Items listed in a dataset
▶

/-! ## Rounding (R52, R53) -/

/-- The rounded ratio reaches a whole number where the exact one lies at most a half below it. -/
theorem le_roundRatio_iff {den : Int} (h : 0 < den) (num v : Int) : v ≤ roundRatio num den ↔ (2 * v - 1) * den ≤ 2 * num := by
  rw [roundRatio, Int.le_ediv_iff_mul_le (by omega), show v * (2 * den) = (2 * v - 1) * den + den by ring]
  omega

theorem driveCount_zero (f : Nat) (gain offset : Int) : driveCount 0 f gain offset = 0 := by
  rw [driveCount, Nat.zero_min, if_pos rfl]

theorem driveCount_le (x f : Nat) (gain offset : Int) : driveCount x f gain offset ≤ 65535 := by
  unfold driveCount
  extract_lets x' den num
  split_ifs <;> omega

theorem driveCount_of_full_scale {x f : Nat} (h : f ≤ x) (gain offset : Int) :
    driveCount x f gain offset = driveCount f f gain offset := by
  rw [driveCount, driveCount, Nat.min_eq_right h, Nat.min_self]

/-- R52, R53: the count of a target above 0 is the exact value rounded once, and then clamped. -/
theorem driveCount_rounds {x f : Nat} (h : 0 < x) (k : x ≤ f) (gain offset : Int) : ∃ n : Int,
    driveCount x f gain offset = (min 65535 (max 0 n)).toNat ∧
      ∀ v : Int, v ≤ n ↔ (2 * v - 1) * (f * 131072) ≤ 2 * x * 65535 * (131072 + gain) + offset * (f * 131072) := by
  refine ⟨_, if_neg (by omega), fun v => ?_⟩
  rw [le_roundRatio_iff (by omega), Nat.min_eq_left k]
  rw [show (2 * v - 1) * (2 * 131072 * (f : Int)) = 2 * ((2 * v - 1) * (f * 131072)) by ring,
    show 2 * 65535 * (x : Int) * (131072 + gain) + offset * 131072 * f
      = 2 * x * 65535 * (131072 + gain) + offset * (f * 131072) by ring]
  omega

theorem driveCount_full {x f : Nat} (h : 0 < f) (k : f ≤ x) : driveCount x f 0 0 = 65535 := by
  obtain ⟨n, count, reach⟩ := driveCount_rounds h le_rfl 0 0
  have full : 65535 ≤ n := (reach 65535).2 (by omega)
  rw [driveCount_of_full_scale k, count]
  omega

/-! ## The drive stream and a write of a latch (R70, R72) -/

section
variable {s : State} {o p : Fin 8} {n : Nat}

/-- R72: as a word begins, a latch stays as it is, or its pending flag falls and the word carries its count. -/
theorem State.kickStream_latch (s : State) (o : Fin 8) : s.kickStream.latch o = s.latch o ∨
    (s.kickStream.latch o = { s.latch o with pending := false } ∧
      s.kickStream.output.word = some (o, (s.latch o).count)) := by
  unfold State.kickStream
  split
  · split
    · exact .inl rfl
    · rename_i q _
      by_cases h : o = q
      · subst h
        exact .inr ⟨s.setLatch_latch_self o _, rfl⟩
      · exact .inl (s.setLatch_latch_ne q o _ h)
  · exact .inl rfl

theorem State.kickStream_latch_pending (s : State) (o : Fin 8) :
    ∃ b, s.kickStream.latch o = { s.latch o with pending := b } := by
  rcases s.kickStream_latch o with h | ⟨h, -⟩
  · exact ⟨_, h⟩
  · exact ⟨_, h⟩

theorem State.kickStream_mismatches (s : State) :
    s.kickStream.output.feedMarkMismatches = s.output.feedMarkMismatches := by
  unfold State.kickStream
  repeat' split
  all_goals rfl

theorem State.writeLatch_latch_self (s : State) (o : Fin 8) (n : Nat) :
    ∃ b, (s.writeLatch o n).latch o = { s.latch o with count := n, pending := b } := by
  unfold State.writeLatch
  split
  · rename_i h
    exact ⟨(s.latch o).pending, by rw [← h]⟩
  · obtain ⟨b, h⟩ := (s.setLatch o { s.latch o with count := n, pending := true }).kickStream_latch_pending o
    exact ⟨b, by rw [h, State.setLatch_latch_self]⟩

theorem State.writeLatch_latch_ne (s : State) (n : Nat) (h : p ≠ o) :
    ∃ b, (s.writeLatch o n).latch p = { s.latch p with pending := b } := by
  unfold State.writeLatch
  split
  · exact ⟨_, rfl⟩
  · obtain ⟨b, kicked⟩ := (s.setLatch o { s.latch o with count := n, pending := true }).kickStream_latch_pending p
    exact ⟨b, by rw [kicked, State.setLatch_latch_ne s o p _ h]⟩

/-- R70, R72: a write that changes a count leaves the latch pending, or its new count on the stream. -/
theorem State.writeLatch_tells (h : (s.latch o).count ≠ n) :
    ((s.writeLatch o n).latch o).pending = true ∨ (s.writeLatch o n).output.word = some (o, n) := by
  rw [State.writeLatch, if_neg h]
  rcases (s.setLatch o { s.latch o with count := n, pending := true }).kickStream_latch o with kicked | ⟨-, word⟩
  · exact .inl (by rw [kicked, State.setLatch_latch_self])
  · exact .inr (by rw [word, State.setLatch_latch_self])

theorem State.writeLatch_mismatches (s : State) (o : Fin 8) (n : Nat) :
    (s.writeLatch o n).output.feedMarkMismatches = s.output.feedMarkMismatches := by
  unfold State.writeLatch
  split
  · rfl
  · exact State.kickStream_mismatches _
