-- ==== Sys2Proof/Machine/Defaults.lean ====
section
/-! DEFINITION. The spec's default parameters (spec/00_scope.md R9) and what a byte of memory that
nothing has written reads as (spec/10_state.md R41, R55; log 5, log 6). -/

namespace Sys2Proof.Machine

/-- The standard font, one row a glyph (R41; the spec's default for `FONT`, 92 D25; log 6). -/
def standardFont : Font := #v[
  #v[0xF0#8, 0x90#8, 0x90#8, 0x90#8, 0xF0#8],
  #v[0x20#8, 0x60#8, 0x20#8, 0x20#8, 0x70#8],
  #v[0xF0#8, 0x10#8, 0xF0#8, 0x80#8, 0xF0#8],
  #v[0xF0#8, 0x10#8, 0xF0#8, 0x10#8, 0xF0#8],
  #v[0x90#8, 0x90#8, 0xF0#8, 0x10#8, 0x10#8],
  #v[0xF0#8, 0x80#8, 0xF0#8, 0x10#8, 0xF0#8],
  #v[0xF0#8, 0x80#8, 0xF0#8, 0x90#8, 0xF0#8],
  #v[0xF0#8, 0x10#8, 0x20#8, 0x40#8, 0x40#8],
  #v[0xF0#8, 0x90#8, 0xF0#8, 0x90#8, 0xF0#8],
  #v[0xF0#8, 0x90#8, 0xF0#8, 0x10#8, 0xF0#8],
  #v[0xF0#8, 0x90#8, 0xF0#8, 0x90#8, 0x90#8],
  #v[0xE0#8, 0x90#8, 0xE0#8, 0x90#8, 0xE0#8],
  #v[0xF0#8, 0x80#8, 0x80#8, 0x80#8, 0xF0#8],
  #v[0xE0#8, 0x90#8, 0x90#8, 0x90#8, 0xE0#8],
  #v[0xF0#8, 0x80#8, 0xF0#8, 0x80#8, 0xF0#8],
  #v[0xF0#8, 0x80#8, 0xF0#8, 0x80#8, 0x80#8]]

/-- Byte `j` of a font, 0 beyond its 80 bytes: byte `j mod 5` of glyph `j div 5` (R41). -/
def fontByte (f : Font) (j : Nat) : Byte :=
  if h : j / 5 < 16 then (f[j / 5]'h)[j % 5]'(Nat.mod_lt j (by decide)) else 0#8

/-- The spec's defaults: `flag_last`, `observed`, the standard font (R9). -/
def defaultConfig : Config :=
  { vfOrder := .flagLast, bcdMode := .observed, font := standardFont }

/-- What an address that memory does not list reads as: the standard font at 0x000 to 0x04F, the
reset contents there (R55), and 0 elsewhere, where the spec gives none (DESIGN CHOICE, log 5). -/
def background (a : Nat) : Byte := fontByte standardFont a

end Sys2Proof.Machine
end

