-- ==== Sys2Proof/Machine/Core.lean ====
section
/-! DEFINITION. The machine in the host's form. -/

def Sys2Proof.core : Host.Core := { State := Sys2Proof.Machine.State, Fault := Sys2Proof.Machine.Fault, Refusal := Sys2Proof.Machine.Refusal, step := Sys2Proof.Machine.step, reset := Sys2Proof.Machine.State.reset }
end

◀

#### [Exercise instructions]
Of the lines above, output exactly those from the line bearing "refine ⟨_, if_neg (by omega), fun v => ?_⟩" through the line bearing "pending := false", inclusive.

#### [Worked solution]
  refine ⟨_, if_neg (by omega), fun v => ?_⟩
  rw [le_roundRatio_iff (by omega), Nat.min_eq_left k]
  rw [show (2 * v - 1) * (2 * 131072 * (f : Int)) = 2 * ((2 * v - 1) * (f * 131072)) by ring,
    show 2 * 65535 * (x : Int) * (131072 + gain) + offset * 131072 * f
      = 2 * x * 65535 * (131072 + gain) + offset * (f * 131072) by ring]
  omega

theorem driveCount_full {x f : Nat} (h : 0 < f) (k : f ≤ x) : driveCount x f 0 0 = 65535 := by
  obtain ⟨n, count, reach⟩ := driveCount_rounds h le_rfl 0 0
  have full : 65535 ≤ n := (reach 65535).2 (by omega)
  rw [driveCount_of_full_scale k, count]
  omega

/-! ## The drive stream and a write of a latch (R70, R72) -/

section
variable {s : State} {o p : Fin 8} {n : Nat}

/-- R72: as a word begins, a latch stays as it is, or its pending flag falls and the word carries its count. -/
theorem State.kickStream_latch (s : State) (o : Fin 8) : s.kickStream.latch o = s.latch o ∨
    (s.kickStream.latch o = { s.latch o with pending := false } ∧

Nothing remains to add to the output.